Content Guru is a cloud communications provider based in Bracknell, UK. The company provides services in over 60 countries through its cloud Contact Centre as a Service solution, storm. These services are provided directly to customers and with partners such as Vodafone, KPN, and Rakuten. In April 2016, Content Guru received a Queen's Award for Innovation. Clients include the National Health Service, Serco, and TravisPerkins.

In response to the work it carried out for the National Health Service (NHS), Content Guru has won several awards, including the Crisis Management Innovation of the Year at the IT Europa Awards (2022), the Best Innovation in Customer Service at the ECCCSA Awards (2021) and the NextGen Technology Award at the Management Today NextGen Awards (2020).

History 
Content Guru is made up of a number of wholly-owned subsidiaries of Redwood Technologies Group across North America, Asia-Pacific and Europe. The vast majority of the revenue generated by Redwood Technologies Group comes from the delivery of cloud services through the Group's Storm infrastructure, provided and supported by Content Guru.

Content Guru was founded in 2005 and provides cloud-based customer engagement and customer experience services and cloud contact centre products. The company has offices in the US, Japan, Malaysia, Singapore, the UK, the Netherlands, Germany, Ireland and Italy.

In 2010, storm was used by ComRes on behalf of ITV News to provide live audience polling for the first televised election leaders' debate in the build-up to the UK 2010 General Election.

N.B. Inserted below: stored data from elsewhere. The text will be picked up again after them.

-- ==== Sys2Proof/Certificates/Slice0/Obligations.lean ====
section
/-!
DEFINITION. The statements for the provers, from the rules of spec/: what each command of the block does and leaves
unchanged, what its posts' instructions do, and what holds of every step. The words they use stand in the namespace Claims.
-/

/-! ### Words used by the statements about posts -/
namespace Sys2Proof.Claims
open Sys2Proof Sys2Proof.Machine

/-- The post issues the instruction at its program counter: nothing stops it, and the fetch raises nothing (R311). -/
def Issues (s : State) (p : Nat) : Prop := postServes s p = true ∧ (fetchPost s p).1 = none

/-- Where a post goes on after an instruction that is no jump: behind it, or, from the delay slot of a branch, at the
branch's target or behind the slot (R320). -/
def nextPc (x : Post) : Word :=
  match x.delay with
  | none => x.pc + 4#32
  | some d => d.target.getD (d.at_ + 8#32)

/-- The return stack after an instruction: the pair of a call or return commits with its delay slot (R320, R322). -/
def nextRs (x : Post) : List Word :=
  match x.delay with
  | none => x.rs
  | some d => match d.push with
    | some w => (w :: x.rs).take 16
    | none => if d.pop then x.rs.drop 1 else x.rs

/-- The post ended one instruction: it goes on at `nextPc`, with no branch waiting, at a later cycle. -/
structure Ended (x y : Post) : Prop where
  pc : y.pc = nextPc x
  rs : y.rs = nextRs x
  delay : y.delay = none
  time : x.cyc < y.cyc

/-- The post `x` with what every instruction may change of `y`: program counter, return stack, delay slot, and times. -/
def movedOn (x y : Post) : Post :=
  { x with pc := y.pc, rs := y.rs, delay := y.delay, cyc := y.cyc, ready := y.ready, granule := y.granule
           issued := y.issued }

/-- Every general register but `rd` is as it was, and `rd` holds `w`; `g0` stays zero (R309). -/
def writesG (x y : Post) (rd : Nat) (w : Word) : Prop :=
  ∀ r, y.getG r = if r % 32 = rd % 32 ∧ rd % 32 ≠ 0 then w else x.getG r

/-- The instruction ended and wrote the general register `rd` alone. -/
structure WroteG (x y : Post) (rd : Nat) (w : Word) : Prop where
  ended : Ended x y
  value : writesG x y rd w
  frame : y = { movedOn x y with g := y.g }

/-- 1 or 0. -/
def bit (c : Prop) [Decidable c] : Word := if c then 1#32 else 0#32

/-- The instructions that write one general register with a value of the post's registers: the post, the register,
and the value (R314–R316, R327, R331). -/
def aluOf (s : State) : Instr → Option (Nat × Nat × (Post → Word))
  | .add p rd a b => some (p, rd, fun x => BitVec.ofNat 32 ((x.getG a).toNat + (x.getG b).toNat))
  | .sub p rd a b => some (p, rd, fun x => BitVec.ofInt 32 ((x.getG a).toNat - (x.getG b).toNat : Int))
  | .and p rd a b => some (p, rd, fun x => x.getG a &&& x.getG b)
  | .or p rd a b => some (p, rd, fun x => x.getG a ||| x.getG b)
  | .xor p rd a b => some (p, rd, fun x => x.getG a ^^^ x.getG b)
  | .sll p rd a b => some (p, rd, fun x => BitVec.ofNat 32 ((x.getG a).toNat * 2 ^ ((x.getG b).toNat % 32)))
  | .srl p rd a b => some (p, rd, fun x => BitVec.ofNat 32 ((x.getG a).toNat / 2 ^ ((x.getG b).toNat % 32)))
  | .sra p rd a b => some (p, rd, fun x => BitVec.ofInt 32 ((x.getG a).toInt / 2 ^ ((x.getG b).toNat % 32)))
  | .slt p rd a b => some (p, rd, fun x => bit ((x.getG a).toInt < (x.getG b).toInt))
  | .sltu p rd a b => some (p, rd, fun x => bit ((x.getG a).toNat < (x.getG b).toNat))
  | .selz p rd a b => some (p, rd, fun x => if x.getG b = 0#32 then x.getG a else x.getG rd)
  | .mul p rd a b => some (p, rd, fun x => BitVec.ofNat 32 ((x.getG a).toNat * (x.getG b).toNat))
  | .mulhu p rd a b => some (p, rd, fun x => BitVec.ofNat 32 ((x.getG a).toNat * (x.getG b).toNat / 2 ^ 32))
  | .mulh p rd a b => some (p, rd, fun x => BitVec.ofInt 32 ((x.getG a).toInt * (x.getG b).toInt / 2 ^ 32))
  | .slli p rd a n => some (p, rd, fun x => BitVec.ofNat 32 ((x.getG a).toNat * 2 ^ (n % 32)))
  | .srli p rd a n => some (p, rd, fun x => BitVec.ofNat 32 ((x.getG a).toNat / 2 ^ (n % 32)))
  | .srai p rd a n => some (p, rd, fun x => BitVec.ofInt 32 ((x.getG a).toInt / 2 ^ (n % 32)))
  | .addi p rd a i => some (p, rd, fun x => x.getG a + (BitVec.ofNat 16 i).signExtend 32)
  | .slti p rd a i => some (p, rd, fun x => bit ((x.getG a).toInt < (BitVec.ofNat 16 i).toInt))
  | .sltiu p rd a i => some (p, rd, fun x => bit ((x.getG a).toNat < ((BitVec.ofNat 16 i).signExtend 32).toNat))
  | .andi p rd a i => some (p, rd, fun x => x.getG a &&& BitVec.ofNat 32 (i % 2 ^ 16))
  | .ori p rd a i => some (p, rd, fun x => x.getG a ||| BitVec.ofNat 32 (i % 2 ^ 16))
  | .xori p rd a i => some (p, rd, fun x => x.getG a ^^^ BitVec.ofNat 32 (i % 2 ^ 16))
  | .lui p rd i => some (p, rd, fun _ => BitVec.ofNat 32 (i % 2 ^ 16 * 2 ^ 16))
  | .accrd p rd k => if k < 3 then some (p, rd, fun x => (x.acc >>> (32 * k)).setWidth 32) else none
  | .rsdepth p rd => some (p, rd, fun x => BitVec.ofNat 32 x.rs.length)
  | .feat p rd i => some (p, rd, fun x => BitVec.ofNat 32 (match i % 64 with
      | 0 => 1 + p * 2 ^ 8 + p / 4 * 2 ^ 16 + p % 4 * 2 ^ 20
      | 1 => 7 + 16 * 2 ^ 8
      | 2 => 1024 + 992 * 2 ^ 16
      | 3 => (if 2 ≤ p then 1 else 0) + (if x.work then 2 else 0) + x.slice * 2 ^ 8
      | 4 => if x.rswrap then 1 else 0
      | _ => 0))
  | .tick p rd => some (p, rd, fun _ => BitVec.ofNat 32 s.tick.count)
  | .tget p ts rs k => if k < 4 then some (p, rs, fun x => ((x.getT ts).bits >>> (32 * k)).setWidth 32) else none
  | .ttag p ts rs => some (p, rs, fun x => if (x.getT ts).tag then 1#32 else 0#32)
  | _ => none

/-- Where a branch or jump goes when it is taken: the post, and the target, none for a branch not taken (R314, R315,
R320). Offsets count words from the delay slot. -/
def branchOf : Instr → Option (Nat × (Post → Option Word))
  | .beq p a b o => some (p, fun x => if x.getG a = x.getG b then some (x.pc + 4#32 + BitVec.ofInt 32 (4 * o)) else none)
  | .bne p a b o => some (p, fun x => if x.getG a ≠ x.getG b then some (x.pc + 4#32 + BitVec.ofInt 32 (4 * o)) else none)
  | .blt p a b o => some (p, fun x =>
      if (x.getG a).toInt < (x.getG b).toInt then some (x.pc + 4#32 + BitVec.ofInt 32 (4 * o)) else none)
  | .bge p a b o => some (p, fun x =>
      if (x.getG b).toInt ≤ (x.getG a).toInt then some (x.pc + 4#32 + BitVec.ofInt 32 (4 * o)) else none)
  | .bltu p a b o => some (p, fun x =>
      if (x.getG a).toNat < (x.getG b).toNat then some (x.pc + 4#32 + BitVec.ofInt 32 (4 * o)) else none)
  | .bgeu p a b o => some (p, fun x =>
      if (x.getG b).toNat ≤ (x.getG a).toNat then some (x.pc + 4#32 + BitVec.ofInt 32 (4 * o)) else none)
  | .j p o => some (p, fun x => some (x.pc + 4#32 + BitVec.ofInt 32 (4 * o)))
  | .jr p a => some (p, fun x => some (x.getG a &&& 0xFFFFFFFC#32))
  | _ => none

In 2013, Content Guru co-founded Berkshire Community Foundation (BCF)'s Business Philanthropy Club (BPC), which enables businesses in Berkshire to provide funding for grassroots organisations and projects in their local communities. Content Guru has been a sponsor of the Pride of Bracknell Forest Awards since 2016, along with its parent company Redwood Technologies. Content Guru supports several local and national charities, including the Red Cross, Lions International, Barnardo's, Kika Kinderfonds, Macmillan Cancer Support, Save the Children, the Soldiering on Awards, Thames Hospice, and Youthline.

In March 2017, the company announced that it would be delivering services to the United States. Later that year, Content Guru and Vodafone handled student enquiries for UCAS, the UK's higher education applications service.

In January 2018, a minority stake of Content Guru and its parent company, Redwood Technologies Group, was sold to Scottish Equity Partners in a £25 million cash deal.

In February 2018, Content Guru announced a partnership with Rakuten Communications to deliver services to Japan.

In 2019 Content Guru became a leader in the Gartner Magic Quadrant for CCaaS (Contact Centre as a Service), Western Europe.

In June 2019, Redwood Technologies Group acquired Weston Digital Technologies. This expanded Content Guru's product to offer screen recording and quality monitoring.

In February 2020, the Group was in the Sunday Times HSBC International Track 200. In 2021, the Group moved from 74th position on the International Track 200, to 21st.

In March 2020 Content Guru announced expansion in the US market, with the appointment of a new Business Development Manager in California, and the creation of a US channel partner program.

In early 2020 Content Guru undertook a survey on homeworking in the UK, showing the financial and productivity benefits of homeworking within the contact centre. During the pandemic, Content Guru helped its customers to move their contact centres to homeworking environments, for example, Jurys Inn and Rail Delivery Group.

In early July 2020 Content Guru announced that its product could now integrate with Microsoft Teams.

During the lockdown, Content Guru enabled Herts Urgent Care (HUC) to offer ad-hoc video consultations wherever possible, and to protect staff and patients from COVID-19.

In July 2020, Content Guru was named as a supplier in Crown Commercial Service's Spark Dynamic Purchasing System.

In August 2020 Content Guru won Frost & Sullivan's 2020 European Contact Center as a Service Technology Innovation Leadership Award.

In November 2020, Content Guru was positioned as a Challenger in the 2020 global Gartner Magic Quadrant for Contact Centre as a Service (CCaaS).

In April 2021, Content Guru's parent company Redwood Technologies acquired US-based Potomac Integration and Consulting (PIC).

In August 2021, Content Guru was positioned as a Challenger in 2021 Gartner® Magic Quadrant™ for Contact Centre as a Service (CCaaS).

In August 2022, Content Guru was positioned as a Challenger in the 2022 Gartner® Magic Quadrant™ for Contact Centre as a Service (CCaaS).

Controversy  
The company came under fire for its role in the Manchester Arena bombing of May 2017 during which Storm failed to operate. This resulted in those affected by the attack not being able to contact police or emergency services.

Vodafone had subcontracted its services out to Content Guru for providing the National Mutual Aid Telephony system. However, when they tried to use it they found an "inability to amend the recorded message and technical difficulties with the server. This suggests there was an inadequate level of knowledge or expertise within Vodafone or its sub-contractor Content Guru."

Vodafone and Content Guru continue their partnership, with Vodafone marketing Content Guru's product under the brand Vodafone Storm.